TIJUANA, Mexico - Prosecutors in the Mexican state of Baja California said Mexican police freed a San Diego college student who was kidnapped last week near the border.

Assistant state prosecutor Fermin Gomez said the 21-year-old woman was found in a closet in the border city of Tijuana on Saturday, after a suspect was detained by U.S. authorities in San Diego. Gomez said Monday the suspect told police where to find the woman, whose name was not released. She was found bound, gagged and beaten, and two other suspects were arrested.

The woman, a psychology student at the University of San Diego, is a dual citizen of the U.S. and Mexico, according to Gomez. She met her kidnappers at a Tijuana nightclub, Mexican police said. Three men in hoods snatched the woman from her car Wednesday evening near the San Ysidro border crossing as she headed back to San Diego. They forced her into the trunk of a 1998 Grand Am sedan with California license plates, Mexican authorities said.

The kidnappers contacted the student's family, demanding a $200,000 ransom, Gomez said. They threatened to kill her if they weren't paid or if the family contacted police, he said.

The family contacted the FBI despite the threat.

"This young woman who was a U.S. Citizen was down there and prior to her crossing back over to the border she was abducted," said FBI Special Agent, Darrell Foxworth.

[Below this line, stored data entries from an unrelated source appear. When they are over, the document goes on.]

@[simp] theorem writeBack_lasting (s u r c) : lasting (writeBack s u r c) = lasting s := by simp [writeBack]

@[simp] theorem endDesc_lasting (s uid e) : lasting (endDesc s uid e) = lasting s := by
  simp only [endDesc]; (repeat' split) <;> simp

@[simp] theorem abortSlots_lasting (s uid) : lasting (abortSlots s uid) = lasting s := by simp [abortSlots]

@[simp] theorem abortService_lasting (s uid) : lasting (abortService s uid) = lasting s := by simp [abortService]

@[simp] theorem abortUnit_lasting (s uid) : lasting (abortUnit s uid) = lasting s := by simp [abortUnit]

@[simp] theorem stopNoRecord_lasting (s uid) : lasting (stopNoRecord s uid) = lasting s := by
  simp only [stopNoRecord]; (repeat' split) <;> simp

@[simp] theorem abortRecord_lasting (s uid status detail) : lasting (abortRecord s uid status detail) = lasting s := by
  simp only [abortRecord]; (repeat' split) <;> simp

/-! ## Machine/Erase.lean -/

@[simp] theorem reachUnit_lasting (s p uid) : lasting (reachUnit s p uid) = lasting s := by
  simp only [reachUnit]; (repeat' split) <;> simp

@[simp] theorem eraseWhere_lasting (s p) : lasting (eraseWhere s p) = lasting s := by simp [eraseWhere]

@[simp] theorem eraseSlots_lasting (s l) : lasting (eraseSlots s l) = lasting s := by simp [eraseSlots]

@[simp] theorem scrubOwner_lasting (s f) : lasting (scrubOwner s f) = lasting s := by simp [scrubOwner]

@[simp] theorem eraseFn_lasting (s f) : lasting (eraseFn s f) = lasting s := by simp [eraseFn]

@[simp] theorem eraseVault_lasting (s) : lasting (eraseVault s) = lasting s := by simp [eraseVault]

@[simp] theorem eraseCtx_lasting (s) : lasting (eraseCtx s) = lasting s := by simp [eraseCtx]

@[simp] theorem zeroize_lasting (s) : lasting (zeroize s) = lasting s := by simp [zeroize]

@[simp] theorem stopUnit_lasting (s uid) : lasting (stopUnit s uid) = lasting s := by
  simp only [stopUnit]; (repeat' split) <;> simp

@[simp] theorem dropJobs_lasting (s) : lasting (dropJobs s) = lasting s := by simp [dropJobs]

@[simp] theorem alarmCmd_lasting (s uid) : lasting (alarmCmd s uid) = lasting s := by simp [alarmCmd]

@[simp] theorem alarmStop_lasting (s) : lasting (alarmStop s) = lasting s := by simp [alarmStop]

/-! ## Machine/KeySlots.lean -/

@[simp] theorem putSlot_lasting (s i attr key pubh) : lasting (putSlot s i attr key pubh) = lasting s := by
  unfold putSlot; split <;> simp

@[simp] theorem slotParity_lasting (s i) : lasting (slotParity s i) = lasting s := by simp [slotParity]

@[simp] theorem vaultAccess_lasting (s k bad) : lasting (vaultAccess s k bad).1 = lasting s := by
  simp only [vaultAccess]; (repeat' split) <;> simp

@[simp] theorem bumpInv_lasting (s i) : lasting (bumpInv s i) = lasting s := by simp [bumpInv]

/-! ## Machine/Queues.lean -/

@[simp] theorem fbLog_lasting (s p) : lasting (fbLog s p) = lasting s := by simp [fbLog]

@[simp] theorem startScrub_lasting (s p) : lasting (startScrub s p) = lasting s := by simp [startScrub]

@[simp] theorem enterFallback_lasting (s p cause) :
    lasting (enterFallback s p cause) = lasting s := by simp [enterFallback]

@[simp] theorem parityError_lasting (s p e w) : lasting (parityError s p e w) = lasting s := by
  simp only [parityError]; (repeat' split) <;> simp

@[simp] theorem parityErrors_lasting (s p read bad) : lasting (parityErrors s p read bad) = lasting s := by
  refine foldl_lasting _ _ _ fun t b => ?_
  (repeat' split) <;> simp

@[simp] theorem iqMove_lasting (s p bad) : lasting (iqMove s p bad) = lasting s := by simp [iqMove]

@[simp] theorem execIqEntryMove_lasts (p bad s) : Lasts s (execIqEntryMove p bad s) := by simp [execIqEntryMove]

@[simp] theorem execStormInterval_lasts (s) : Lasts s (execStormInterval s) := by simp [execStormInterval]

@[simp] theorem execIqReturnStart_lasts (p s) : Lasts s (execIqReturnStart p s) := by simp [execIqReturnStart]

@[simp] theorem execIqReturnEnd_lasts (p ok s) : Lasts s (execIqReturnEnd p ok s) := by simp [execIqReturnEnd]

@[simp] theorem retryScrubW_lasting (s p v) : lasting (retryScrubW s p v) = lasting s := by simp [retryScrubW]

@[simp] theorem execRetryScrub_lasts (a p v s) : Lasts s (execRetryScrub a p v s) := by simp [execRetryScrub]

@[simp] theorem iqHoldW_lasting (s p v) : lasting (iqHoldW s p v) = lasting s := by simp [iqHoldW]

@[simp] theorem execIqHoldFallback_lasts (a p v s) :
    Lasts s (execIqHoldFallback a p v s) := by simp [execIqHoldFallback]

@[simp] theorem layPool_lasting (s p) : lasting (layPool s p) = lasting s := by simp [layPool]

@[simp] theorem execReshareLayout_lasts (s) : Lasts s (execReshareLayout s) := by simp [execReshareLayout]

@[simp] theorem iqNoticeW_lasting (s p v) : lasting (iqNoticeW s p v) = lasting s := by simp [iqNoticeW]

@[simp] theorem execIqNoticeClear_lasts (a p v s) :
    Lasts s (execIqNoticeClear a p v s) := by simp [execIqNoticeClear]

/-! ## Machine/Admission.lean -/

@[simp] theorem fetchFault_lasting (s g) : lasting (fetchFault s g) = lasting s := by simp [fetchFault]

@[simp] theorem stageFault_lasting (s g) : lasting (stageFault s g) = lasting s := by simp [stageFault]

@[simp] theorem startStage_lasting (s g d) : lasting (startStage s g d) = lasting s := by simp [startStage]

@[simp] theorem fetched_lasting (s g) : lasting (fetched s g) = lasting s := by
  simp only [fetched]; (repeat' split) <;> simp

@[simp] theorem execChainFetch_lasts (g s) : Lasts s (execChainFetch g s) := by simp [execChainFetch]

@[simp] theorem takeRound_lasting (s p ps) : lasting (takeRound s p ps) = lasting s := by simp [takeRound]

@[simp] theorem refuse_lasting (s g ps count) : lasting (refuse s g ps count) = lasting s := by simp [refuse]

theorem enqueue_lasting {s c l x} (h : enqueue s c l = some x) : lasting x.1 = lasting s := by
  induction l generalizing s x with
  | nil => cases h; rfl
  | cons g r ih =>
    simp only [enqueue, Option.bind_eq_some_iff, Option.map_eq_some_iff] at h
    obtain ⟨y, -, z, hz, rfl⟩ := h
    simpa using ih hz

@[simp] theorem movedErrors_lasting (s l bad) : lasting (movedErrors s l bad) = lasting s := by
  refine foldl_lasting _ _ _ fun t b => ?_
  split <;> simp

@[simp] theorem accept_lasting (s g c) : lasting (accept s g c) = lasting s := by simp [accept]

@[simp] theorem acceptDirect_lasting (s g q k) : lasting (acceptDirect s g q k) = lasting s := by simp [acceptDirect]

theorem offer_lasting {s g q k bad t} (h : offer s g q k bad = some t) : lasting t = lasting s := by
  unfold offer at h
  extract_lets r staged c tail segs ps no c' s' at h
  split at h
  · cases h; simp
  · split at h
    · cases h; simp
    · split at h
      · cases h
      · obtain ⟨y, hy, rfl⟩ := Option.map_eq_some_iff.1 h
        simpa [s'] using enqueue_lasting hy

@[simp] theorem execAdmissionOffer_lasts (o s) : Lasts s (execAdmissionOffer o s) := by
  simp only [execAdmissionOffer, lasts_next]
  split
  · split
    · rfl
    · split
      · simp
      · split
        · next k q _ _ _ _ _ =>
          cases ho : offer (takeRound s ((headPools s o.ring.toNat).headD 64) (headPools s o.ring.toNat))
              o.ring.toNat q k o.bad with
          | none => rfl
          | some t => simpa using offer_lasting ho
        · rfl
  · rfl

@[simp] theorem execReofferTimer_lasts (g s) : Lasts s (execReofferTimer g s) := by
  simp only [execReofferTimer]; (repeat' split) <;> simp

@[simp] theorem claimRead_lasting (s p l) : lasting (claimRead s p l) = lasting s := by simp [claimRead]

@[simp] theorem claim_lasting (s c i g u bad) : lasting (claim s c i g u bad) = lasting s := by simp [claim]

@[simp] theorem execSchedulerSelect_lasts (p bad s) : Lasts s (execSchedulerSelect p bad s) := by
  unfold execSchedulerSelect; (repeat' split) <;> simp

/-! ## Machine/Commands.lean -/

@[simp] theorem atEffect_lasting (s uid c data) : lasting (atEffect s uid c data).1 = lasting s := by
  unfold atEffect; (repeat' split) <;> simp

@[simp] theorem vloadAt_lasting (s uid d v) : lasting (vloadAt s uid d v) = lasting s := by simp [vloadAt]

@[simp] theorem addOcc_lasting (s uid n) : lasting (addOcc s uid n) = lasting s := by simp [addOcc]

@[simp] theorem helmEnd_lasting (s uid op status detail carry) :
    lasting (helmEnd s uid op status detail carry) = lasting s := by simp [helmEnd]

@[simp] theorem noteWritten_lasting (s uid l) : lasting (noteWritten s uid l) = lasting s := by simp [noteWritten]

@[simp] theorem helmCommand_lasting (s uid w data v) : lasting (helmCommand s uid w data v) = lasting s := by
  simp only [helmCommand]; (repeat' split) <;> simp

/-! ## Machine/Binnacle.lean -/

@[simp] theorem startErase_lasting (s src) : lasting (startErase s src) = lasting s := by
  unfold startErase; split <;> simp

@[simp] theorem soundAlarms_lasting (s m) : lasting (soundAlarms s m) = lasting s := by simp [soundAlarms]

@[simp] theorem holdsStill_lasting (s src) : lasting (holdsStill s src) = lasting s := by simp [holdsStill]

@[simp] theorem alarmEnd_lasting (s k) : lasting (alarmEnd s k) = lasting s := by simp [alarmEnd]

@[simp] theorem meshReport_lasting (s mesh) : lasting (meshReport s mesh) = lasting s := by simp [meshReport]

@[simp] theorem meshGood_lasting (s mesh) : lasting (meshGood s mesh) = lasting s := by simp [meshGood]

@[simp] theorem soundSample_lasting (s vsb vdd hot cold) :
    lasting (soundSample s vsb vdd hot cold) = lasting s := by simp [soundSample]

@[simp] theorem execAlarmConditionEnd_lasts (n mesh s) :
    Lasts s (execAlarmConditionEnd n mesh s) := by simp [execAlarmConditionEnd]

@[simp] theorem execAlarmHoldEnd_lasts (s) : Lasts s (execAlarmHoldEnd s) := by
  unfold execAlarmHoldEnd; split <;> simp

@[simp] theorem execLogTokenTick_lasts (s) : Lasts s (execLogTokenTick s) := by simp [execLogTokenTick]

@[simp] theorem bnLockW_lasting (s v) : lasting (bnLockW s v) = lasting s := by simp [bnLockW]

@[simp] theorem execBnLock_lasts (a v s) : Lasts s (execBnLock a v s) := by simp [execBnLock]

@[simp] theorem bnLatchW_lasting (s v) : lasting (bnLatchW s v) = lasting s := by simp [bnLatchW]

@[simp] theorem execBnLatchClear_lasts (a v s) : Lasts s (execBnLatchClear a v s) := by simp [execBnLatchClear]

@[simp] theorem bnMeshW_lasting (s v) : lasting (bnMeshW s v) = lasting s := by simp [bnMeshW]

@[simp] theorem execBnMeshEnable_lasts (a v s) : Lasts s (execBnMeshEnable a v s) := by simp [execBnMeshEnable]

@[simp] theorem execHoldOkChange_lasts (up s) : Lasts s (execHoldOkChange up s) := by simp [execHoldOkChange]

/-! ## Machine/Drbg.lean -/

@[simp] theorem setDrbg_lasting (s k d) : lasting (setDrbg s k d) = lasting s := by simp [setDrbg]

@[simp] theorem drbgSeed_lasting (s k) : lasting (drbgSeed s k) = lasting s := by simp [drbgSeed]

A break in the case happened Friday, when police arrested Eric Brando- Pulido-Muzquiz in Chula Vista on cocaine charges, Gomez said. He told the FBI where the woman was being held in Tijuana and gave them detailed information on the car they had used to transport her.

Mexican detectives went to the house, liberated the young woman and arrested Mario Vargas Alvarez and Bruno Ivan Diaz Andrade. Mexican authorities are trying to determine if the suspects have links to organized crime.

"We do know that she is alive and she's healthy so that's good," said Foxworth.